Samsung / ONE

On-device Neural Engine
Other
435 stars 157 forks source link

[compiler] introduce sparsifier (converter for sparsity) #3598

Closed glistening closed 4 years ago

glistening commented 4 years ago

I would like to introduce kernel that works for sparse tensor, especially for sparse weight fully connected. For more, see #3597. I will start based on sparsity of tflite, which is already our part of both tflite and circle.

If I decide to use tflite's, it will be format of CSR. See the comment from schema.fbs.

// Sparse tensors.
// We use a modification of the TACO format.
// Reference: http://tensor-compiler.org/kjolstad-oopsla17-tensor-compiler.pdf
//
// To encode a conceptual n-dimensional dense tensor with dims (d0, ..., dn-1),
// potentially with a k-dimensional block (0 <= k <= n) with dims
// (dn, ..., dn+k-1), the format needs to specify:
//   1. In what order to traverse these dimensions.

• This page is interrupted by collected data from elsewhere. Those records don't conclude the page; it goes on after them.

-- ==== Sys2Proof/Laws/State.lean ====
section
/-! SUPPORT. Every field of the state after each elementary update: one lemma per update, a conjunct per field it leaves alone. -/

namespace Sys2Proof.Machine

@[simp] theorem hset_keeps (p : Page) (h : Header) (s : State) :
    (hset p h s).pending = s.pending ∧ (hset p h s).out = s.out ∧ (hset p h s).fresh = s.fresh ∧ (hset p h s).rf = s.rf
    ∧ (hset p h s).dir = s.dir ∧ (hset p h s).ctx = s.ctx ∧ (hset p h s).jr = s.jr ∧ (hset p h s).pw = s.pw
    ∧ (hset p h s).ck = s.ck ∧ (hset p h s).bt = s.bt ∧ (hset p h s).ev = s.ev ∧ (hset p h s).we = s.we
    ∧ (hset p h s).en = s.en ∧ (hset p h s).fq = s.fq ∧ (hset p h s).fuse = s.fuse ∧ (hset p h s).fuseOn = s.fuseOn
    ∧ (hset p h s).br = s.br ∧ (hset p h s).views = s.views ∧ (hset p h s).tenants = s.tenants ∧ (hset p h s).shedPin = s.shedPin
    ∧ (hset p h s).co = s.co ∧ (hset p h s).sy = s.sy ∧ (hset p h s).jb = s.jb ∧ (hset p h s).hbm = s.hbm
    ∧ (hset p h s).ner = s.ner ∧ (hset p h s).io = s.io ∧ (hset p h s).sc = s.sc ∧ (hset p h s).gw = s.gw
    ∧ (hset p h s).sb = s.sb ∧ (hset p h s).sec = s.sec := by
  simp [hset]

@[simp] theorem cset_keeps (p : Page) (c : Client) (x : Ctx) (s : State) :
    (cset p c x s).pending = s.pending ∧ (cset p c x s).out = s.out ∧ (cset p c x s).fresh = s.fresh ∧ (cset p c x s).rf = s.rf
    ∧ (cset p c x s).dir = s.dir ∧ (cset p c x s).hdr = s.hdr ∧ (cset p c x s).jr = s.jr ∧ (cset p c x s).pw = s.pw
    ∧ (cset p c x s).ck = s.ck ∧ (cset p c x s).bt = s.bt ∧ (cset p c x s).ev = s.ev ∧ (cset p c x s).we = s.we
    ∧ (cset p c x s).en = s.en ∧ (cset p c x s).fq = s.fq ∧ (cset p c x s).fuse = s.fuse ∧ (cset p c x s).fuseOn = s.fuseOn
    ∧ (cset p c x s).br = s.br ∧ (cset p c x s).views = s.views ∧ (cset p c x s).tenants = s.tenants ∧ (cset p c x s).shedPin = s.shedPin
    ∧ (cset p c x s).co = s.co ∧ (cset p c x s).sy = s.sy ∧ (cset p c x s).jb = s.jb ∧ (cset p c x s).hbm = s.hbm
    ∧ (cset p c x s).ner = s.ner ∧ (cset p c x s).io = s.io ∧ (cset p c x s).sc = s.sc ∧ (cset p c x s).gw = s.gw
    ∧ (cset p c x s).sb = s.sb ∧ (cset p c x s).sec = s.sec := by
  simp [cset]

@[simp] theorem rset_keeps (p : Page) (f : Fld) (v i : Nat) (s : State) :
    (rset p f v s i).pending = s.pending ∧ (rset p f v s i).out = s.out ∧ (rset p f v s i).fresh = s.fresh ∧ (rset p f v s i).dir = s.dir
    ∧ (rset p f v s i).hdr = s.hdr ∧ (rset p f v s i).ctx = s.ctx ∧ (rset p f v s i).jr = s.jr ∧ (rset p f v s i).pw = s.pw
    ∧ (rset p f v s i).ck = s.ck ∧ (rset p f v s i).bt = s.bt ∧ (rset p f v s i).ev = s.ev ∧ (rset p f v s i).we = s.we
    ∧ (rset p f v s i).en = s.en ∧ (rset p f v s i).fq = s.fq ∧ (rset p f v s i).fuse = s.fuse ∧ (rset p f v s i).fuseOn = s.fuseOn
    ∧ (rset p f v s i).br = s.br ∧ (rset p f v s i).views = s.views ∧ (rset p f v s i).tenants = s.tenants ∧ (rset p f v s i).shedPin = s.shedPin
    ∧ (rset p f v s i).co = s.co ∧ (rset p f v s i).sy = s.sy ∧ (rset p f v s i).jb = s.jb ∧ (rset p f v s i).hbm = s.hbm
    ∧ (rset p f v s i).ner = s.ner ∧ (rset p f v s i).io = s.io ∧ (rset p f v s i).sc = s.sc ∧ (rset p f v s i).gw = s.gw
    ∧ (rset p f v s i).sb = s.sb ∧ (rset p f v s i).sec = s.sec := by
  simp [rset]

@[simp] theorem rsetC_keeps (c : Client) (p : Page) (f : Fld) (v i : Nat) (s : State) :
    (rsetC c p f v s i).pending = s.pending ∧ (rsetC c p f v s i).out = s.out ∧ (rsetC c p f v s i).fresh = s.fresh ∧ (rsetC c p f v s i).dir = s.dir
    ∧ (rsetC c p f v s i).hdr = s.hdr ∧ (rsetC c p f v s i).ctx = s.ctx ∧ (rsetC c p f v s i).jr = s.jr ∧ (rsetC c p f v s i).pw = s.pw
    ∧ (rsetC c p f v s i).ck = s.ck ∧ (rsetC c p f v s i).bt = s.bt ∧ (rsetC c p f v s i).ev = s.ev ∧ (rsetC c p f v s i).we = s.we
    ∧ (rsetC c p f v s i).en = s.en ∧ (rsetC c p f v s i).fq = s.fq ∧ (rsetC c p f v s i).fuse = s.fuse ∧ (rsetC c p f v s i).fuseOn = s.fuseOn
    ∧ (rsetC c p f v s i).br = s.br ∧ (rsetC c p f v s i).views = s.views ∧ (rsetC c p f v s i).tenants = s.tenants ∧ (rsetC c p f v s i).shedPin = s.shedPin
    ∧ (rsetC c p f v s i).co = s.co ∧ (rsetC c p f v s i).sy = s.sy ∧ (rsetC c p f v s i).jb = s.jb ∧ (rsetC c p f v s i).hbm = s.hbm
    ∧ (rsetC c p f v s i).ner = s.ner ∧ (rsetC c p f v s i).io = s.io ∧ (rsetC c p f v s i).sc = s.sc ∧ (rsetC c p f v s i).gw = s.gw
    ∧ (rsetC c p f v s i).sb = s.sb ∧ (rsetC c p f v s i).sec = s.sec := by
  simp [rsetC]

@[simp] theorem radd_keeps (p : Page) (f : Fld) (v i : Nat) (s : State) :
    (radd p f v s i).pending = s.pending ∧ (radd p f v s i).out = s.out ∧ (radd p f v s i).fresh = s.fresh ∧ (radd p f v s i).dir = s.dir
    ∧ (radd p f v s i).hdr = s.hdr ∧ (radd p f v s i).ctx = s.ctx ∧ (radd p f v s i).jr = s.jr ∧ (radd p f v s i).pw = s.pw
    ∧ (radd p f v s i).ck = s.ck ∧ (radd p f v s i).bt = s.bt ∧ (radd p f v s i).ev = s.ev ∧ (radd p f v s i).we = s.we
    ∧ (radd p f v s i).en = s.en ∧ (radd p f v s i).fq = s.fq ∧ (radd p f v s i).fuse = s.fuse ∧ (radd p f v s i).fuseOn = s.fuseOn
    ∧ (radd p f v s i).br = s.br ∧ (radd p f v s i).views = s.views ∧ (radd p f v s i).tenants = s.tenants ∧ (radd p f v s i).shedPin = s.shedPin
    ∧ (radd p f v s i).co = s.co ∧ (radd p f v s i).sy = s.sy ∧ (radd p f v s i).jb = s.jb ∧ (radd p f v s i).hbm = s.hbm
    ∧ (radd p f v s i).ner = s.ner ∧ (radd p f v s i).io = s.io ∧ (radd p f v s i).sc = s.sc ∧ (radd p f v s i).gw = s.gw
    ∧ (radd p f v s i).sb = s.sb ∧ (radd p f v s i).sec = s.sec := by
  simp [radd]

@[simp] theorem rwrap_keeps (p : Page) (f : Fld) (v i : Nat) (s : State) :
    (rwrap p f v s i).pending = s.pending ∧ (rwrap p f v s i).out = s.out ∧ (rwrap p f v s i).fresh = s.fresh ∧ (rwrap p f v s i).dir = s.dir
    ∧ (rwrap p f v s i).hdr = s.hdr ∧ (rwrap p f v s i).ctx = s.ctx ∧ (rwrap p f v s i).jr = s.jr ∧ (rwrap p f v s i).pw = s.pw
    ∧ (rwrap p f v s i).ck = s.ck ∧ (rwrap p f v s i).bt = s.bt ∧ (rwrap p f v s i).ev = s.ev ∧ (rwrap p f v s i).we = s.we
    ∧ (rwrap p f v s i).en = s.en ∧ (rwrap p f v s i).fq = s.fq ∧ (rwrap p f v s i).fuse = s.fuse ∧ (rwrap p f v s i).fuseOn = s.fuseOn
    ∧ (rwrap p f v s i).br = s.br ∧ (rwrap p f v s i).views = s.views ∧ (rwrap p f v s i).tenants = s.tenants ∧ (rwrap p f v s i).shedPin = s.shedPin
    ∧ (rwrap p f v s i).co = s.co ∧ (rwrap p f v s i).sy = s.sy ∧ (rwrap p f v s i).jb = s.jb ∧ (rwrap p f v s i).hbm = s.hbm
    ∧ (rwrap p f v s i).ner = s.ner ∧ (rwrap p f v s i).io = s.io ∧ (rwrap p f v s i).sc = s.sc ∧ (rwrap p f v s i).gw = s.gw
    ∧ (rwrap p f v s i).sb = s.sb ∧ (rwrap p f v s i).sec = s.sec := by
  simp [rwrap]

@[simp] theorem rflag_keeps (p : Page) (f : Fld) (b : Bool) (i : Nat) (s : State) :
    (rflag p f b s i).pending = s.pending ∧ (rflag p f b s i).out = s.out ∧ (rflag p f b s i).fresh = s.fresh ∧ (rflag p f b s i).dir = s.dir
    ∧ (rflag p f b s i).hdr = s.hdr ∧ (rflag p f b s i).ctx = s.ctx ∧ (rflag p f b s i).jr = s.jr ∧ (rflag p f b s i).pw = s.pw
    ∧ (rflag p f b s i).ck = s.ck ∧ (rflag p f b s i).bt = s.bt ∧ (rflag p f b s i).ev = s.ev ∧ (rflag p f b s i).we = s.we
    ∧ (rflag p f b s i).en = s.en ∧ (rflag p f b s i).fq = s.fq ∧ (rflag p f b s i).fuse = s.fuse ∧ (rflag p f b s i).fuseOn = s.fuseOn
    ∧ (rflag p f b s i).br = s.br ∧ (rflag p f b s i).views = s.views ∧ (rflag p f b s i).tenants = s.tenants ∧ (rflag p f b s i).shedPin = s.shedPin
    ∧ (rflag p f b s i).co = s.co ∧ (rflag p f b s i).sy = s.sy ∧ (rflag p f b s i).jb = s.jb ∧ (rflag p f b s i).hbm = s.hbm
    ∧ (rflag p f b s i).ner = s.ner ∧ (rflag p f b s i).io = s.io ∧ (rflag p f b s i).sc = s.sc ∧ (rflag p f b s i).gw = s.gw
    ∧ (rflag p f b s i).sb = s.sb ∧ (rflag p f b s i).sec = s.sec := by
  simp [rflag]

@[simp] theorem rclear_keeps (p : Page) (k : Fld → Bool) (s : State) :
    (rclear p k s).pending = s.pending ∧ (rclear p k s).out = s.out ∧ (rclear p k s).fresh = s.fresh ∧ (rclear p k s).dir = s.dir
    ∧ (rclear p k s).hdr = s.hdr ∧ (rclear p k s).ctx = s.ctx ∧ (rclear p k s).jr = s.jr ∧ (rclear p k s).pw = s.pw
    ∧ (rclear p k s).ck = s.ck ∧ (rclear p k s).bt = s.bt ∧ (rclear p k s).ev = s.ev ∧ (rclear p k s).we = s.we
    ∧ (rclear p k s).en = s.en ∧ (rclear p k s).fq = s.fq ∧ (rclear p k s).fuse = s.fuse ∧ (rclear p k s).fuseOn = s.fuseOn
    ∧ (rclear p k s).br = s.br ∧ (rclear p k s).views = s.views ∧ (rclear p k s).tenants = s.tenants ∧ (rclear p k s).shedPin = s.shedPin
    ∧ (rclear p k s).co = s.co ∧ (rclear p k s).sy = s.sy ∧ (rclear p k s).jb = s.jb ∧ (rclear p k s).hbm = s.hbm
    ∧ (rclear p k s).ner = s.ner ∧ (rclear p k s).io = s.io ∧ (rclear p k s).sc = s.sc ∧ (rclear p k s).gw = s.gw
    ∧ (rclear p k s).sb = s.sb ∧ (rclear p k s).sec = s.sec := by
  simp [rclear]

@[simp] theorem send_keeps (o : Out) (s : State) :
    (send o s).pending = s.pending ∧ (send o s).fresh = s.fresh ∧ (send o s).rf = s.rf ∧ (send o s).dir = s.dir
    ∧ (send o s).hdr = s.hdr ∧ (send o s).ctx = s.ctx ∧ (send o s).jr = s.jr ∧ (send o s).pw = s.pw
    ∧ (send o s).ck = s.ck ∧ (send o s).bt = s.bt ∧ (send o s).ev = s.ev ∧ (send o s).we = s.we
    ∧ (send o s).en = s.en ∧ (send o s).fq = s.fq ∧ (send o s).fuse = s.fuse ∧ (send o s).fuseOn = s.fuseOn
    ∧ (send o s).br = s.br ∧ (send o s).views = s.views ∧ (send o s).tenants = s.tenants ∧ (send o s).shedPin = s.shedPin
    ∧ (send o s).co = s.co ∧ (send o s).sy = s.sy ∧ (send o s).jb = s.jb ∧ (send o s).hbm = s.hbm
    ∧ (send o s).ner = s.ner ∧ (send o s).io = s.io ∧ (send o s).sc = s.sc ∧ (send o s).gw = s.gw
    ∧ (send o s).sb = s.sb ∧ (send o s).sec = s.sec := by
  simp [send]

end Sys2Proof.Machine
end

For example, to store a 2-D
//      matrix in row major order, the traversal order would be (d0, d1),
//      whereas to store it in column major order, the traversal order would be
//      (d1, d0). If the 2-D matrix has a 2-D inner block, the traversal order
//      could be (d0, d1, d2, d3).
//   2. How each block dimension in (dn, ..., dn+k-1) maps to the original
//      tensor dimension in (d0, ..., dn-1).
//   3. In the traversal order defined above, the format (dense vs. sparse) and
//      index metadata for each dimension. For a dense dimension, this is just
//      the size of that dimension. For a sparse dimension, it's the same as
//      the compressed index defined in the Compressed Sparse Row (CSR) format.
//      (http://scipy-lectures.org/advanced/scipy_sparse/csr_matrix.html)

// The storage type for a dimension. Currently we support:
//   1. DENSE: each coordinate in this dimension is stored implicitly.
//   2. SPARSE_CSR: only the coordinates with non-zero elements are stored. The
//      compression technique is the same what CSR uses.
// More types like a sparse dimension with a different compression technique
// could be added to the list in the future.

Then, it may be simple at least in python because it could be done with existing implementation. ( As of tensorflow v2.3, tensorflow lite does not provide converter for sparsity. )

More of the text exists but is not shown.